▸ TASK INSTRUCTIONS: Single out the lines of the material that contain "swdReadWord" and copy them.

▸ RECORD EXTRACTS:
/-- Settles O52: the access in the selected bank stops in the SCS of its RDBUFF read, and the command fails with it. -/
theorem swdApAccessFaultsOnRdbuff : Obligations.SwdApAccessFaultsOnRdbuff := by
  unfold Obligations.SwdApAccessFaultsOnRdbuff
  intro ap addr s i val old v t f u w haddr hc ht hf hu hw ha
  refine ⟨fun hi hm => ?_, fun hi hm => ?_⟩
  · rw [exec_swdApRead haddr hc ha hi, apReadReg_rdbuff_fault hc.proto hf hu hw ht hm, finish_stop]
  · rw [exec_swdApWrite haddr hc ha hi, apWriteReg_rdbuff_fault hc.proto hf hu hw ht hm, finish_stop]

end Sys2Proof.Machine
end

section
/-! Proofs of the encoding statements (30_encoding.md): the words and what they decode to, what no instruction puts on the
wire, the reserved opcodes, and an undecodable acknowledge of a command's first transaction. -/

namespace Sys2Proof.Machine

/-- A word is its high and its low bits. -/
theorem exists_append {n m : Nat} (w : BitVec (n + m)) : ∃ (x : BitVec n) (y : BitVec m), w = x ++ y :=
  ⟨w.extractLsb' m n, w.extractLsb' 0 m, by
    rw [BitVec.extractLsb'_append_extractLsb'_eq_extractLsb' (Nat.zero_add m).symm, BitVec.extractLsb'_eq_self]⟩

theorem eq_ofBool (p : BitVec 1) : p = BitVec.ofBool (p.getLsbD 0) := by
  revert p
  decide

/-! ## The data phase (30_encoding.md R85) -/

/-- An exclusive-or over a list is the parity of the number of its true values. -/
theorem toNat_foldl_xor {α : Type} (f : α → Bool) (l : List α) :
    ∀ b : Bool, (l.foldl (fun p i => p ^^ f i) b).toNat = (b.toNat + l.countP f) % 2 := by
  induction l with
  | nil => intro b; cases b <;> rfl
  | cons x l ih =>
    intro b
    rw [List.foldl_cons, ih, List.countP_cons]
    cases b <;> cases f x <;> simp <;> omega

theorem parity_toNat {n : Nat} (v : BitVec n) :
    (parity v).toNat = ((List.range n).countP fun i => v.getLsbD i) % 2 := by
  rw [parity, toNat_foldl_xor, Bool.toNat_false, Nat.zero_add]

/-- Bit 32 of the data phase is the parity of the data. -/
theorem swdData_parity (d : Word) : (swdData d).getLsbD 32 = parity d := by
  rw [swdData, BitVec.getLsbD_append]
  simp

/-- The words that pass the parity test are the data phases (40_swd_link.md R124). -/
theorem swdDataOk_iff {w : BitVec 33} : swdDataOk w = true ↔ w = swdData (w.extractLsb' 0 32) := by
  constructor
  · intro h
    obtain ⟨p, d, rfl⟩ := exists_append (n := 1) (m := 32) w
    rw [swdDataOk, BitVec.getLsbD_append, BitVec.extractLsb'_append_eq_right, beq_iff_eq] at h
    rw [BitVec.extractLsb'_append_eq_right, swdData, ← h]
    exact congrArg (· ++ d) (eq_ofBool p)
  · intro h
    rw [h]
    exact swdData_ok _

/-- Settles O6: the parity of the model counts ones, and the test compares it with bit 32. -/
theorem dataPhaseParity : Obligations.DataPhaseParity := by
  unfold Obligations.DataPhaseParity
  exact ⟨fun d => ⟨swdData_low d, by rw [swdData_parity, parity_toNat]⟩, fun w => swdDataOk_iff⟩

/-- Settles O5, over all sixteen requests. -/
theorem requestPacketBits : Obligations.RequestPacketBits := by
  unfold Obligations.RequestPacketBits
  decide

/-! ## SWD words (30_encoding.md R81 to R86) -/

/-- The decoder of an SWD word, of the data phase x and the request r side by side (log 11). -/
theorem decodeSwd_append (x : BitVec 33) (r : BitVec 8) :
    decodeSwd (x ++ r) =
      if !(r.getLsbD 0 && !r.getLsbD 6 && r.getLsbD 7) then .error .swdFraming
      else if r.getLsbD 5 !=
          (r.getLsbD 1 ^^ r.getLsbD 2 ^^ (r.extractLsb' 3 2).getLsbD 0 ^^ (r.extractLsb' 3 2).getLsbD 1) then
        .error .swdRequestParity
      else if r.getLsbD 2 then
        if x = 0 then .ok (swdReadRow (r.getLsbD 1) (r.extractLsb' 3 2)) else .error .swdReadDrivesData
      else if !swdDataOk x then .error .swdDataParity
      else .ok (swdWriteRow (r.getLsbD 1) (r.extractLsb' 3 2) (x.extractLsb' 0 32)) := by
  have low {i : Nat} (hi : i < 8) : (x ++ r).getLsbD i = r.getLsbD i := by rw [BitVec.getLsbD_append, if_pos hi]
  have high : (x ++ r).getLsbD 40 = x.getLsbD 32 := by rw [BitVec.getLsbD_append]; rfl
  have a : (x ++ r).extractLsb' 3 2 = r.extractLsb' 3 2 := BitVec.extractLsb'_append_eq_of_add_le (by decide)
  have phase : (x ++ r).extractLsb' 8 33 = x := BitVec.extractLsb'_append_eq_left
  have data : (x ++ r).extractLsb' 8 32 = x.extractLsb' 0 32 := BitVec.extractLsb'_append_eq_of_le (by decide)
  simp only [decodeSwd, swdDataOk, low (i := 0) (by decide), low (i := 1) (by decide), low (i := 2) (by decide),
    low (i := 5) (by decide), low (i := 6) (by decide), low (i := 7) (by decide), high, a, phase, data]
  rfl

/-- The fields of a request (30_encoding.md R81). -/
theorem swdRequest_fields : ∀ (apndp rnw : Bool) (a : BitVec 2),
    let r := swdRequest apndp rnw a
    r.getLsbD 0 = true ∧ r.getLsbD 1 = apndp ∧ r.getLsbD 2 = rnw ∧ r.extractLsb' 3 2 = a ∧
      r.getLsbD 5 = (apndp ^^ rnw ^^ a.getLsbD 0 ^^ a.getLsbD 1) ∧ r.getLsbD 6 = false ∧ r.getLsbD 7 = true := by
  decide

/-- A byte with the framing and the parity of a request is one (30_encoding.md R81, R82). -/
theorem eq_swdRequest : ∀ r : BitVec 8, (r.getLsbD 0 && !r.getLsbD 6 && r.getLsbD 7) = true →
    r.getLsbD 5 = (r.getLsbD 1 ^^ r.getLsbD 2 ^^ (r.extractLsb' 3 2).getLsbD 0 ^^ (r.extractLsb' 3 2).getLsbD 1) →
      r = swdRequest (r.getLsbD 1) (r.getLsbD 2) (r.extractLsb' 3 2) := by
  decide

theorem decodeSwd_read (x : BitVec 33) (apndp : Bool) (a : BitVec 2) :
    decodeSwd (x ++ swdRequest apndp true a) =
      if x = 0 then .ok (swdReadRow apndp a) else .error .swdReadDrivesData := by
  obtain ⟨start, isAp, isRead, addr, parityBit, stop, park⟩ := swdRequest_fields apndp true a
  simp [-BitVec.getLsbD_eq_getElem, decodeSwd_append, start, isAp, isRead, addr, parityBit, stop, park]

theorem decodeSwd_write (x : BitVec 33) (apndp : Bool) (a : BitVec 2) :
    decodeSwd (x ++ swdRequest apndp false a) =
      if swdDataOk x then .ok (swdWriteRow apndp a (x.extractLsb' 0 32)) else .error .swdDataParity := by
  obtain ⟨start, isAp, isRead, addr, parityBit, stop, park⟩ := swdRequest_fields apndp false a
  cases h : swdDataOk x <;>
    simp [-BitVec.getLsbD_eq_getElem, decodeSwd_append, start, isAp, isRead, addr, parityBit, stop, park, h]

/-- What is not framed as a request does not decode. -/
theorem exists_swdRequest {x : BitVec 33} {r : BitVec 8} {i : Instr} (h : decodeSwd (x ++ r) = .ok i) :
    ∃ apndp rnw a, r = swdRequest apndp rnw a := by
  rw [decodeSwd_append] at h
  split_ifs at h with framing parityBit
  all_goals exact ⟨_, _, _, eq_swdRequest r (by simpa using framing) (by simpa using parityBit)⟩

/-- The rows of the requests encode to their words (30_encoding.md R83). -/
theorem encode_swdReadRow (apndp : Bool) (a : BitVec 2) : encode (swdReadRow apndp a) = swdReadWord apndp a := by
  revert apndp a
  decide

theorem encode_swdWriteRow (apndp : Bool) (a : BitVec 2) (d : Word) :
    encode (swdWriteRow apndp a d) = swdWriteWord apndp a d := by
  obtain h | h | h | h : a = 0 ∨ a = 1 ∨ a = 2 ∨ a = 3 := by revert a; decide
  all_goals
    subst h
    cases apndp <;> rfl

theorem decode_swdReadWord (apndp : Bool) (a : BitVec 2) : decode (swdReadWord apndp a) = .ok (swdReadRow apndp a) := by
  rw [swdReadWord, decode, decodeSwd_read]
  rfl

theorem decode_swdWriteWord (apndp : Bool) (a : BitVec 2) (d : Word) :
    decode (swdWriteWord apndp a d) = .ok (swdWriteRow apndp a d) := by
  rw [swdWriteWord, decode, decodeSwd_write, if_pos (swdData_ok d), swdData_low]

/-- An SWD word that decodes is the word of its row. -/
theorem encode_decodeSwd {w : BitVec 41} {i : Instr} (h : decodeSwd w = .ok i) : encode i = .swd w := by
  obtain ⟨x, r, rfl⟩ := exists_append (n := 33) (m := 8) w
  obtain ⟨apndp, rnw, a, rfl⟩ := exists_swdRequest h
  cases rnw with
  | true =>
    rw [decodeSwd_read] at h
    split_ifs at h with zeros
    injection h with h
    rw [← h, encode_swdReadRow, swdReadWord, zeros]
    rfl
  | false =>
    rw [decodeSwd_write] at h
    split_ifs at h with ok
    injection h with h
    rw [← h, encode_swdWriteRow, swdWriteWord, ← swdDataOk_iff.mp ok]

/-! ## JTAG words (30_encoding.md R87 to R92) -/

/-- A JTAG instruction code that decodes is the code of its row. -/
theorem encode_decodeIr {w : BitVec 4} {i : Instr} (h : decodeIr w = .ok i) : encode i = .ir w := by
  unfold decodeIr at h
  split_ifs at h with abort dpacc apacc idcode bypass
  all_goals
    injection h with h
    subst h
    simp only [encode, *]

/-- Every 35-bit value is the shift-in of its fields (30_encoding.md R89). -/
theorem exists_xpaccIn (w : BitVec 35) : ∃ rnw a data, w = xpaccIn rnw a data := by
  obtain ⟨high, low, rfl⟩ := exists_append (n := 34) (m := 1) w
  obtain ⟨data, a, rfl⟩ := exists_append (n := 32) (m := 2) high
  exact ⟨low.getLsbD 0, a, data, by rw [xpaccIn, ← eq_ofBool low]⟩

theorem xpaccIn_rnw (rnw : Bool) (a : BitVec 2) (data : Word) : (xpaccIn rnw a data).getLsbD 0 = rnw := by
  rw [xpaccIn, BitVec.getLsbD_append]
  simp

▸ RESULT BELOW:
theorem encode_swdReadRow (apndp : Bool) (a : BitVec 2) : encode (swdReadRow apndp a) = swdReadWord apndp a := by
theorem decode_swdReadWord (apndp : Bool) (a : BitVec 2) : decode (swdReadWord apndp a) = .ok (swdReadRow apndp a) := by
  rw [swdReadWord, decode, decodeSwd_read]
    rw [← h, encode_swdReadRow, swdReadWord, zeros]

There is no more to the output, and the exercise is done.